We decline these. The pitch sounds reasonable until you trace the failure trajectory. The prompts the buyer hands us are tuned against a particular model; usually whatever model they were experimenting with three months ago; and against a tiny set of inputs in a Jupyter notebook. The moment those prompts hit the variance of real production traffic, they fail in ways that require restructuring the prompt, switching the model, redesigning the tool boundary, or restructuring the agent loop entirely. The buyer who hired us for “implementation” now has a pile of failures and a contract that says we cannot touch the prompts. The conversation that follows is the worst conversation in this business.
The deeper problem is that “you provide the prompts” is a polite refusal of the agency’s opinion, and an agency without an opinion is a staffing firm. We are not a staffing firm. The Anthropic model card for Claude Opus 4.7, published at the decline of 2025, is unambiguous on this point: prompt design is inseparable from model selection, tool design, eval design, and agent loop architecture. If the buyer wants us to take responsibility for the system performing in production, they have to let us own the entire stack. If they want to own the prompts, they need to own the system, and we are the wrong shape of partner.

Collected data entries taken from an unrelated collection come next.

-- ==== Sys2Proof/Machine/Core.lean ====
section
/-! DEFINITION. The machine as the host's interface takes it. -/

def Sys2Proof.core : Host.Core :=
  { State := Sys2Proof.Machine.State
    Fault := Sys2Proof.Machine.Fault
    Refusal := Sys2Proof.Machine.Refusal
    step := Sys2Proof.Machine.step
    reset := Sys2Proof.Machine.State.reset }
end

The productive counter-offer is collaborative ownership: the buyer’s prompt engineer joins our weekly working session, we propose changes against an eval baseline, and the prompts evolve under joint authorship with us as the technical lead. Roughly two in three buyers find this acceptable once it is named clearly. The third drops out, which is the correct outcome for both sides.

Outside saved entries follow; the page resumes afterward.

/-- Under PlainRAM, at every SP: Push16 puts the high byte at $0100+SP and the low byte one below, modulo 256, and Pop16
gives the word back. 256 pushes leave SP where it was, and no number of pushes writes outside $0100 to $01FF. (R69,
R70, R71, R72.) -/
def Obligations.StackWrapsAndRoundTrips : Prop :=
  (∀ (s : State) (w : Word), s.params.memory = .plainRam →
    (pop16 (push16 w s)).1 = w ∧ (pop16 (push16 w s)).2.sp = s.sp ∧
    (push16 w s).byteAt (stackAddr s.sp) = hi w ∧ (push16 w s).byteAt (stackAddr (s.sp - 1)) = lo w) ∧
  (∀ (s : State) (vs : List Byte), vs.length = 256 → (vs.foldl (fun u v => push v u) s).sp = s.sp) ∧
  (∀ (s : State) (vs : List Byte) (a : Word), a.toNat < 0x0100 ∨ 0x01FF < a.toNat →
    (vs.foldl (fun u v => push v u) s).byteAt a = s.byteAt a)

/-- From every state whose memory is canonical and whose stored B is 0 and U is 1, reachable or not, whatever the
parameters: a step that answers a next state leaves such a state. (R39, R60, R76.) -/
def Obligations.StepKeepsTheInvariant : Prop :=
  ∀ (s t : State), CoreInv s → step s = .next t → CoreInv t

/-- From every state that meets the invariant, any interleaving of Steps with TriggerNmi, TriggerIrq, Reset,
StallCycles, ConsumeStall, Snapshot and memory changes of the host ends in a state that meets it. (R39, R344, R348,
R370.) -/
def Obligations.EveryRunKeepsTheInvariant : Prop :=
  ∀ (events : List Event) (s t : State), CoreInv s → happenAll events s = some t → CoreInv t

/-- State.reset is construction with the default parameters over a memory that lists nothing (that such memory reads $00
is the model's choice: log entry 1), it has the values of R49, and it meets the invariant. (R5, R49, R373.) -/
def Obligations.ResetStateIsConstruction : Prop :=
  State.reset = construct Config.defaultParams [] ∧ CoreInv State.reset ∧
  State.reset.a = 0x00 ∧ State.reset.x = 0x00 ∧ State.reset.y = 0x00 ∧ State.reset.sp = 0xFD ∧
  pack State.reset.p = 0x24 ∧ State.reset.cycles = 7 ∧ State.reset.stallCycles = 0 ∧
  ControllerView.idle.holds State.reset = true ∧ State.reset.fault = none

/-- At every state, faulted or not: Reset gives A, X, Y, SP, P, the latches, markers, counters and Fault their values,
makes exactly six reads, $FFFA to $FFFF in increasing order, and no write, and sets NmiAddress, PC and IrqAddress to
the words of the bytes they answer; under PlainRAM those are the bytes of memory, which is unchanged. (R370.) -/
def Obligations.ResetResult : Prop :=
  ∀ (s : State),
    (s.params.memory = .plainRam → hostReset s = { s with
      a := 0x00, x := 0x00, y := 0x00, sp := 0xFD, p := unpack 0x24
      nmiPending := false, irqPending := false, nmiRunning := false, irqRunning := false
      stallCycles := 0, cycles := s.params.resetCycles, fault := none
      nmiAddress := wordOf (s.byteAt 0xFFFB) (s.byteAt 0xFFFA)
      pc := wordOf (s.byteAt 0xFFFD) (s.byteAt 0xFFFC)
      irqAddress := wordOf (s.byteAt 0xFFFF) (s.byteAt 0xFFFE)
      portCalls := [.read 0xFFFA (s.byteAt 0xFFFA), .read 0xFFFB (s.byteAt 0xFFFB),
        .read 0xFFFC (s.byteAt 0xFFFC), .read 0xFFFD (s.byteAt 0xFFFD),
        .read 0xFFFE (s.byteAt 0xFFFE), .read 0xFFFF (s.byteAt 0xFFFF)] }) ∧
    (∃ n0 n1 r0 r1 i0 i1 : Byte, hostReset s = { s with
      a := 0x00, x := 0x00, y := 0x00, sp := 0xFD, p := unpack 0x24
      nmiPending := false, irqPending := false, nmiRunning := false, irqRunning := false
      stallCycles := 0, cycles := s.params.resetCycles, fault := none
      nmiAddress := wordOf n1 n0, pc := wordOf r1 r0, irqAddress := wordOf i1 i0
      portCalls := [.read 0xFFFA n0, .read 0xFFFB n1, .read 0xFFFC r0, .read 0xFFFD r1, .read 0xFFFE i0, .read 0xFFFF i1]
      draws := (hostReset s).draws })

/-- TriggerNmi and TriggerIrq set their latch and change nothing else, and a second call has no further effect;
StallCycles(n) adds n modulo 2^64; ConsumeStall(k) subtracts k and is no call when k exceeds the budget (that such a
call answers nothing is the model's reading: log entry 17); Snapshot changes nothing. (R321, R322, R341, R342,
R348.) -/
def Obligations.HostCallsResult : Prop :=
  ∀ (s : State) (n k : Count),
    act .triggerNmi s = some { s with nmiPending := true } ∧
    act .triggerIrq s = some { s with irqPending := true } ∧
    act .triggerNmi { s with nmiPending := true } = some { s with nmiPending := true } ∧
    act .triggerIrq { s with irqPending := true } = some { s with irqPending := true } ∧
    act (.stallCycles n) s = some { s with stallCycles := s.stallCycles + n } ∧
    (k ≤ s.stallCycles → act (.consumeStall k) s = some { s with stallCycles := s.stallCycles - k }) ∧
    (¬ k ≤ s.stallCycles → act (.consumeStall k) s = none) ∧
    act .snapshot s = some s

/-- Whatever a step does, a store to $FFFA to $FFFF included: the cached vectors, StallCycles and the parameters are
unchanged, and no latch is set. (That the parameters of R5 are a field of State, which no Step changes, is the
model's choice: log entry 2.) (R5, R42, R43, R45, R376, R381.) -/
def Obligations.StepChangesNoFixedState : Prop :=
  ∀ (s t : State), step s = .next t →
    t.nmiAddress = s.nmiAddress ∧ t.irqAddress = s.irqAddress ∧ t.stallCycles = s.stallCycles ∧
    t.params = s.params ∧ (t.nmiPending = true → s.nmiPending = true) ∧ (t.irqPending = true → s.irqPending = true)

/-- A step that executes an instruction or services an interrupt adds between 2 and 8 to Cycles, page-cross and branch
charges included; a step that records a fault adds nothing. (R5, R41, R118, R230, R328, R334, R380.) -/
def Obligations.StepCyclesAdvance : Prop :=
  ∀ (s t : State), step s = .next t → s.params.fusedInterruptStep = false →
    ∃ n : Nat, t.cycles = s.cycles + BitVec.ofNat 64 n ∧
      (t.fault = none → 2 ≤ n ∧ n ≤ 8) ∧ (t.fault ≠ none → n = 0)

/-- Every instruction but those that push P (PHP, BRK) or write D (CLD, SED, PLP, RTI), ADC and SBC included, does with
D set exactly what it does with D clear, and leaves D as it was. (R37, R122, R180.) -/
def Obligations.DecimalFlagIsReadByNothing : Prop :=
  ∀ (i : Instr) (s t : State) (d : Bool),
    i.opcode ∉ ([0x08, 0x00, 0xD8, 0xF8, 0x28, 0x40] : List Byte) → exec i s = .next t →
    exec i { s with p := { s.p with d := d } } = .next { t with p := { t.p with d := d } }

/-- (1) Under PlainRAM, the state is at a self-jump exactly when the bytes at PC are 4C lo hi with the operand PC, or 6C
lo hi whose pointer, read with the page-wrap bug, is PC. (2) With either memory and in both PC_UPDATE_MODEs: from a
normal end a Step changes nothing but Cycles, by 3 or 5, and the port's record, and under PlainRAM it ends in such a
state again. (3) A run that has ended ended at a completed Step, before which it had not ended; a fault end recorded
a fault and a normal end meets the three conditions. (4) While a run goes on, every Step of it has left neither end,
and it holds no Reset. (5) A program that ends faults in no run that the host can make. (What a self-jump is under
the host oracle is the model's reading: log entry 21; that an endless run keeps asking for Steps is the model's
choice: log entry 22.) (R104, R239, R334, R371, R382.) -/
def Obligations.SelfJumpIsANormalEnd : Prop :=
  (∀ (s : State), s.params.memory = .plainRam →
    let operand := wordOf (s.byteAt (s.pc + 2)) (s.byteAt (s.pc + 1))
    (selfJump s = true ↔
      (s.byteAt s.pc = 0x4C ∧ operand = s.pc) ∨
      (s.byteAt s.pc = 0x6C ∧ wordOf (s.byteAt (wordOf (hi operand) (lo operand + 1))) (s.byteAt operand) = s.pc))) ∧
  (∀ (s : State), normalEnd s = true →
    ∃ t, step s = .next t ∧
      t = { s with cycles := t.cycles, draws := t.draws, portCalls := t.portCalls } ∧
      (t.cycles = s.cycles + 3 ∨ t.cycles = s.cycles + 5) ∧
      (s.params.memory = .plainRam → t.draws = s.draws ∧ normalEnd t = true)) ∧
  (∀ (events : List Event) (s t : State) (e : RunEnd), runFrom events s = .ended e t →
    ∃ before after u, events = before ++ .step :: after ∧ runFrom before s = .going u ∧ step u = .next t ∧
      (e = .fault → t.fault ≠ none) ∧ (e = .normal → normalEnd t = true)) ∧
  (∀ (before after : List Event) (s u : State), runFrom (before ++ after) s = .going u →
    ∃ t, happenAll before s = some t ∧ runFrom before s = .going t ∧
      (∀ earlier, before = earlier ++ [.step] → t.fault = none ∧ normalEnd t = false) ∧
      .host .reset ∉ before) ∧
  (∀ (may : HostAction → Bool) (start t : State) (events : List Event), ProgramEndsUnder may start →
    (∀ h, .host h ∈ events → may h = true) → runFrom events start ≠ .ended .fault t)
end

Type 5: “We’ll pay on a success metric we define mid-project”
The contract is a flat rate for setup plus a performance bonus tied to a metric. The metric will be defined “once we have a baseline.” The buyer is enthusiastic about the alignment of incentives. The agency is, on first read, also enthusiastic. Performance pricing sounds modern and sounds like the right thing.
We decline these without exception. The reason is that “we’ll define the metric mid-project” is a structural mechanism for payment retraction, and we have learned this the expensive way. By the time the metric is defined, the project is half-built, the agency is committed, the buyer has many the leverage, and the metric will be selected; not maliciously, but inevitably; to land just barely outside the system’s actual performance. The performance bonus becomes the variable that absorbs most disagreement about scope, quality, and timing, and the agency ends up subsidizing the buyer’s discovery process with its own margin.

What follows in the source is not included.